Ознакомительная версия.
Видя, что со мной сделать ничего нельзя, инспектор заявил, что в таком случае ему придется действовать согласно закону.
– Что же вы со мной собираетесь делать? – спросил я.
Он ответил, что пока еще не знает, но ждет дальнейших распоряжений.
– Пока что, – сказал он, – я везу вас в Бомбей. Мы прибыли в Сурат. Здесь меня сдали другому полицейскому офицеру.
– Вы свободны, – сказал он мне, когда мы подъезжали к Бомбею, – но было бы лучше, если бы вы вышли у Мерин-Лайнс, я остановлю там для вас поезд. В Колабе может оказаться слишком много народу.

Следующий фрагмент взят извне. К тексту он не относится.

-- ==== Sys2Proof/Machine/ByteOps.lean ====
section
/-! DEFINITION. The four byte operations, one engine run each (spec/41_byte_engine.md R146 to R149). -/

namespace Sys2Proof.Machine

/-- The plan of TXBYTE: TXD <- src, Engine(1, TxBit) (R146). -/
def planTxbyte (src : Byte) : Plan :=
  { guard := .driving, kind := .protocolAborted
    frames := [bareFrame (.loadTxd src :: engine true .txBit) false], result := .nothing }

/-- TXBYTE src (R146). -/
def execTxbyte (src : Byte) (s : State) : Host.Outcome State Fault Refusal :=
  perform (.txbyte src) (planTxbyte src) s

/-- The plan of TXBYTE.H: TXD <- src, Engine(0, TxBit) (R147). -/
def planTxbyteH (src : Byte) : Plan :=
  { guard := .driving, kind := .protocolAborted
    frames := [bareFrame (.loadTxd src :: engine false .txBit) false], result := .nothing }

/-- TXBYTE.H src (R147). -/
def execTxbyteH (src : Byte) (s : State) : Host.Outcome State Fault Refusal :=
  perform (.txbyteH src) (planTxbyteH src) s

/-- The plan of RXBYTE: RXD <- 0, Engine(0, RxBit), RES <- RXD (R148). -/
def planRxbyte : Plan :=
  { guard := .always, kind := .protocolAborted
    frames := [bareFrame (.clearRxd :: engine false .rxBit) true], result := .res }

/-- RXBYTE (R148). -/
def execRxbyte (s : State) : Host.Outcome State Fault Refusal := perform .rxbyte planRxbyte s

/-- The plan of RXBYTE.L: RXD <- 0, Engine(1, RxBit), RES <- RXD (R149). -/
def planRxbyteL : Plan :=
  { guard := .always, kind := .protocolAborted
    frames := [bareFrame (.clearRxd :: engine true .rxBit) true], result := .res }

/-- RXBYTE.L (R149). -/
def execRxbyteL (s : State) : Host.Outcome State Fault Refusal := perform .rxbyteL planRxbyteL s

end Sys2Proof.Machine
end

Я ответил, что рад исполнить его желание. Ему это понравилось, и он поблагодарил меня. Я вышел у Мерин-Лайнс. Как раз в тот момент проезжал в своей коляске один мой приятель. Он посадил меня к себе и довез до дома Реваншанкара Джхавери. Друг рассказал, что слухи о моем аресте очень взбудоражили народ, привели его в неистовство.
– Ожидают, что с минуты на минуту вспыхнет восстание в районе Пайдхуни. Судья и полиция уже там, – добавил он.
Не успел я прибыть на место, как ко мне явились Умар Со бани и Анасуябехн и предложили поехать тотчас же на автомобиле в Пайдхуни.
– Народ так возбужден, что мы не в состоянии умиротворить его, – говорили они. – Подействовать может лишь ваше присутствие.
Я сел в автомобиль. Около Пайдхуни собралась огромная толпа. Увидев меня, люди буквально обезумели от радости. Мгновенно организовалась процессия. В Пайдхуни мы столкнулись с отрядом конной полиции. Из толпы полетели обломки кирпичей. Я убеждал толпу сохранять спокойствие, но, казалось, град кирпичей неиссякаем. С улицы Абдур Рахмана процессия направилась к Кроуфорд Маркет, где столкнулась с новым отрядом конной полиции, преградившей ей дорогу к Форту. Толпа сжалась и почти что прорвалась через полицейский кордон. Поднялся такой шум, что моего голоса совершенно не стало слышно. Начальник конной полиции отдал приказ рассеять толпу. Конные полицейские, размахивая пиками, бросились на людей. В какой-то момент мне показалось, что я пострадаю. Но мои опасения были напрасны. Уланы пронеслись мимо, только грохнув пиками по автомобилю. Вскоре ряды процессии смешались, возник полнейший беспорядок. Народ обратился в бегство. Некоторые были сбиты с ног и раздавлены, другие сильно изувечены. Выбраться из бурлящего скопления человеческих тел было невозможно. Уланы, не глядя, пробивались через толпу. Не думаю, чтобы они отдавали себе отчет в своих действиях. Зрелище было страшное. Пешие и конные смешались в диком беспорядке.
Так толпа была рассеяна, и дальнейшее шествие приостановлено. Наш автомобиль получил разрешение двинуться дальше. Я остановился перед резиденцией комиссара и направился к нему, чтобы пожаловаться на полицию.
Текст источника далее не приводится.